§ How to complete this task
Once you find the line with "unfold State.wideWrite at he" in the data that follows, repeat it and every line after it exactly, through the line with "assumption | apply State.emit_sound)".

*** Supplied material Section Begins ***

theorem execFeed_sound {cell : CellId} {g : Nat} {f : FeedOp} {s : State} (hS : s.Sound Q) :
    AnsSound Q (execFeed cell g f s) := by
  unfold execFeed
  try dsimp only
  repeat' first
    | (with_reducible first
        | assumption | exact ansSound_fault | apply ansSound_next | apply State.feed_sound)
    | split
    | with_reducible intro _

theorem execAddWide_sound {cell : CellId} {g : Nat} {r_ : Nat} {n : Nat} {rec : Bytes} {s : State} (hS : s.Sound Q) :
    AnsSound Q (execAddWide cell g r_ n rec s) := by
  unfold execAddWide
  try dsimp only
  repeat' first
    | (with_reducible first
        | assumption | exact ansSound_fault | apply ansSound_next | apply State.setGroup_sound)
    | split
    | with_reducible intro _

theorem State.closeGroup_sound {s : State} {cell : CellId} {g : Nat} {x : AccGroup} {cw : CloseWord} (hS : s.Sound Q) :
    (State.closeGroup s cell g x cw).Sound Q := by
  unfold State.closeGroup
  try dsimp only
  repeat' first
    | (with_reducible first
        | assumption | apply State.countClose_sound | apply State.writeTile_sound | apply State.openWaiting_sound)
    | split | fail_if_no_progress with_reducible refine State.Sound.rest ?_ rfl
    | with_reducible intro _

theorem execClose_sound {cell : CellId} {g : Nat} {cw : Nat} {s : State} (hS : s.Sound Q) :
    AnsSound Q (execClose cell g cw s) := by
  unfold execClose
  try dsimp only
  repeat' first
    | (with_reducible first
        | assumption | exact ansSound_fault | apply ansSound_next | apply State.closeGroup_sound)
    | split
    | with_reducible intro _

/-! ### Machine/HostRegs.lean -/

theorem State.clearRc_sound {s : State} {r_ : RegName} {i : Nat} {off : Nat} {width : Nat} (hS : s.Sound Q) :
    (State.clearRc s r_ i off width).Sound Q := by
  unfold State.clearRc
  try dsimp only
  repeat' first
    | (with_reducible first
        | assumption | apply State.wr_sound)
    | split | with_reducible apply State.Sound.foldl | with_reducible apply State.Sound.foldl_fst
    | with_reducible intro _

theorem State.readReg_sound {s : State} {r_ : RegName} {i : Nat} {off : Nat} {width : Nat} (hS : s.Sound Q) :
    (State.readReg s r_ i off width).Sound Q := by
  unfold State.readReg
  try dsimp only
  repeat' first
    | (with_reducible first
        | assumption | apply State.readTimeNs_sound | apply State.drainAll_sound
        | (refine State.drainAll_sound_eq (he := by assumption) ?_) | apply State.setF_sound | apply State.emit_sound
        | apply State.updGalley_sound | apply State.clearRc_sound)
    | split
    | with_reducible intro _

theorem State.bar0Read_sound {s : State} {off : Nat} {width : Nat} (hS : s.Sound Q) :
    (State.bar0Read s off width).Sound Q := by
  unfold State.bar0Read
  try dsimp only
  repeat' first
    | (with_reducible first
        | assumption | apply State.emit_sound | apply State.bump_sound | apply State.freshBytes_sound
        | (refine State.freshBytes_sound_eq (he := by assumption) ?_) | apply State.readReg_sound)
    | split | with_reducible apply State.Sound.foldl | with_reducible apply State.Sound.foldl_fst
    | with_reducible intro _

theorem execRegisterRead_sound {rid : Nat} {off : Nat} {width : Nat} {s : State} (hS : s.Sound Q) :
    AnsSound Q (execRegisterRead rid off width s) := by
  unfold execRegisterRead
  try dsimp only
  repeat' first
    | (with_reducible first
        | assumption | exact ansSound_fault | apply ansSound_next | apply State.hostRead_sound | apply State.bar0Read_sound)
    | split
    | with_reducible intro _

theorem execTimeNs_sound {rid : Nat} {s : State} (hS : s.Sound Q) :
    AnsSound Q (execTimeNs rid s) := by
  unfold execTimeNs
  try dsimp only
  repeat' first
    | (with_reducible first
        | assumption | exact ansSound_fault | apply ansSound_next | apply State.regRead_sound | apply State.emit_sound
        | apply State.readTimeNs_sound)
    | split
    | with_reducible intro _

theorem State.plainWrite_sound {s : State} {r_ : RegName} {i : Nat} {off : Nat} {width : Nat} {value : Nat} (hS : s.Sound Q) :
    (State.plainWrite s r_ i off width value).Sound Q := by
  unfold State.plainWrite
  try dsimp only
  repeat' first
    | (with_reducible first
        | assumption | apply State.wr_sound)
    | split | with_reducible apply State.Sound.foldl | with_reducible apply State.Sound.foldl_fst
    | with_reducible intro _

theorem State.maintWrite_sound {s : State} {k : Nat} {value : Nat} (hS : s.Sound Q) :
    (State.maintWrite s k value).Sound Q := by
  unfold State.maintWrite
  try dsimp only
  repeat' first
    | (with_reducible first
        | assumption | apply State.maint_sound | apply State.readMap_sound | apply State.repairRow_sound | apply State.fresh_sound
        | (refine State.fresh_sound_eq (he := by assumption) ?_) | apply State.testPc_sound | apply State.returnPc_sound
        | apply State.setF_sound)
    | split
    | with_reducible intro _

theorem State.poolWrite_sound {s : State} {v : Nat} {clear : Bool} (hS : s.Sound Q) :
    (State.poolWrite s v clear).Sound Q := by
  unfold State.poolWrite
  try dsimp only
  repeat' first
    | (with_reducible first
        | assumption | apply State.setF_sound | apply State.setFs_sound)
    | split
    | with_reducible intro _

theorem State.pumpAll_sound {s : State} (hS : s.Sound Q) :
    (State.pumpAll s).Sound Q := by
  unfold State.pumpAll
  try dsimp only
  repeat' first
    | (with_reducible first
        | assumption | apply State.pump_sound)
    | split | with_reducible apply State.Sound.foldl | with_reducible apply State.Sound.foldl_fst
    | with_reducible intro _

theorem State.wideWrite_sound {s : State} {r_ : RegName} {i : Nat} {off : Nat} {width : Nat} {value : Nat} (hS : s.Sound Q) {u : State} (he : State.wideWrite s r_ i off width value = some u) :
    u.Sound Q := by
  unfold State.wideWrite at he
  dsimp only at he
  split at he
  all_goals first | cases he | skip
  · split
    · exact State.doorbell_sound hS
    · exact State.bump_sound hS
  · split
    · exact State.markOp_sound hS
    · exact State.bump_sound hS
  · split
    · exact State.xlate_sound hS
    · exact hS
  · split
    · exact State.handSet_sound hS
    · exact hS
  · split
    · exact State.maintWrite_sound hS
    · exact State.refuseRw2p_sound hS

theorem State.writeReg_sound {s : State} {r_ : RegName} {i : Nat} {off : Nat} {width : Nat} {value : Nat} (hS : s.Sound Q) :
    (State.writeReg s r_ i off width value).Sound Q := by
  unfold State.writeReg
  try dsimp only
  repeat' first
    | (with_reducible first
        | assumption | (refine State.wideWrite_sound (he := by assumption) ?_) | apply State.waysWrite_sound | apply State.setF_sound
        | apply State.rangeStart_sound | apply State.plainWrite_sound | apply State.query_sound | apply State.ringCtrl_sound
        | apply State.pump_sound | apply State.pumpAll_sound | apply State.poolWrite_sound | apply State.fresh_sound
        | (refine State.fresh_sound_eq (he := by assumption) ?_) | apply State.mbGo_sound
        | (refine State.mbGo_sound_eq (he := by assumption) ?_) | apply State.clearStuck_sound | apply State.chooseParent_sound)
    | split
    | with_reducible intro _

theorem State.msixWrite_sound {s : State} {off : Nat} {width : Nat} {value : Nat} (hS : s.Sound Q) :
    (State.msixWrite s off width value).Sound Q := by
  unfold State.msixWrite
  try dsimp only
  repeat' first
    | (with_reducible first
        | assumption | apply State.emit_sound)
    | split | fail_if_no_progress with_reducible refine State.Sound.rest ?_ rfl
    | with_reducible intro _

theorem State.bar0Write_sound {s : State} {off : Nat} {width : Nat} {value : Nat} (hS : s.Sound Q) :
    (State.bar0Write s off width value).Sound Q := by
  unfold State.bar0Write
  split
  · exact State.bump_sound hS
  split
  · exact hS
  split
  · split
    · exact State.updSec_wf hS (wf_memPutRun _ _ hS.buf)
    · exact hS
  split
  · exact State.msixWrite_sound hS
  split
  · exact hS
  split
  · exact State.writeReg_sound hS
  · exact hS

theorem execRegisterWrite_sound {rid : Nat} {off : Nat} {width : Nat} {value : Nat} {s : State} (hS : s.Sound Q) :
    AnsSound Q (execRegisterWrite rid off width value s) := by
  unfold execRegisterWrite
  try dsimp only
  repeat' first
    | (with_reducible first
        | assumption | exact ansSound_fault | apply ansSound_next | apply State.hostWrite_sound | apply State.bar0Write_sound)
    | split
    | with_reducible intro _

theorem execHifHostPool_sound {rid : Nat} {value : Nat} {s : State} (hS : s.Sound Q) :
    AnsSound Q (execHifHostPool rid value s) := by
  unfold execHifHostPool
  try dsimp only
  repeat' first
    | (with_reducible first
        | assumption | exact ansSound_fault | apply ansSound_next | apply State.regWrite_sound | apply State.poolWrite_sound)
    | split
    | with_reducible intro _

theorem execHifHostRid_sound {rid : Nat} {value : Nat} {s : State} (hS : s.Sound Q) :
    AnsSound Q (execHifHostRid rid value s) := by
  unfold execHifHostRid
  try dsimp only
  repeat' first
    | (with_reducible first
        | assumption | exact ansSound_fault | apply ansSound_next | apply State.regWrite_sound | apply State.setFs_sound)
    | split
    | with_reducible intro _

/-! ### Machine/Micro.lean -/

theorem State.micro_sound {s : State} {cell : CellId} {r_ : VecEngine × Nat} (hS : s.Sound Q) :
    (State.micro s cell r_).Sound Q := by
  unfold State.micro
  try dsimp only
  repeat' first
    | (with_reducible first
        | assumption | apply State.raiseFlags_sound)
    | split | fail_if_no_progress with_reducible refine State.Sound.rest ?_ rfl
    | with_reducible intro _

theorem State.microOp_sound {s : State} {cell : CellId} {f : VecEngine → VecEngine × Nat} (hS : s.Sound Q) :
    (State.microOp s cell f).Sound Q := by
  unfold State.microOp
  try dsimp only
  repeat' first
    | (with_reducible first
        | assumption | apply State.ifB_sound | apply State.micro_sound)
    | split
    | with_reducible intro _

theorem execTintNop_sound {cell : CellId} {u : MuFields} {s : State} (hS : s.Sound Q) :
    AnsSound Q (execTintNop cell u s) := by
  unfold execTintNop
  try dsimp only
  repeat' first
    | (with_reducible first
        | assumption | exact ansSound_fault | apply ansSound_next | apply State.microOp_sound)
    | split
    | with_reducible intro _

theorem execAdd_sound {cell : CellId} {u : MuFields} {s : State} (hS : s.Sound Q) :
    AnsSound Q (execAdd cell u s) := by
  unfold execAdd
  try dsimp only
  repeat' first
    | (with_reducible first
        | assumption | exact ansSound_fault | apply ansSound_next | apply State.microOp_sound)
    | split
    | with_reducible intro _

*** Supplied material Section Ends ***

§ Solution for this exercise
  unfold State.wideWrite at he
  dsimp only at he
  split at he
  all_goals first | cases he | skip
  · split
    · exact State.doorbell_sound hS
    · exact State.bump_sound hS
  · split
    · exact State.markOp_sound hS
    · exact State.bump_sound hS
  · split
    · exact State.xlate_sound hS
    · exact hS
  · split
    · exact State.handSet_sound hS
    · exact hS
  · split
    · exact State.maintWrite_sound hS
    · exact State.refuseRw2p_sound hS

theorem State.writeReg_sound {s : State} {r_ : RegName} {i : Nat} {off : Nat} {width : Nat} {value : Nat} (hS : s.Sound Q) :
    (State.writeReg s r_ i off width value).Sound Q := by
  unfold State.writeReg
  try dsimp only
  repeat' first
    | (with_reducible first
        | assumption | (refine State.wideWrite_sound (he := by assumption) ?_) | apply State.waysWrite_sound | apply State.setF_sound
        | apply State.rangeStart_sound | apply State.plainWrite_sound | apply State.query_sound | apply State.ringCtrl_sound
        | apply State.pump_sound | apply State.pumpAll_sound | apply State.poolWrite_sound | apply State.fresh_sound
        | (refine State.fresh_sound_eq (he := by assumption) ?_) | apply State.mbGo_sound
        | (refine State.mbGo_sound_eq (he := by assumption) ?_) | apply State.clearStuck_sound | apply State.chooseParent_sound)
    | split
    | with_reducible intro _

theorem State.msixWrite_sound {s : State} {off : Nat} {width : Nat} {value : Nat} (hS : s.Sound Q) :
    (State.msixWrite s off width value).Sound Q := by
  unfold State.msixWrite
  try dsimp only
  repeat' first
    | (with_reducible first
        | assumption | apply State.emit_sound)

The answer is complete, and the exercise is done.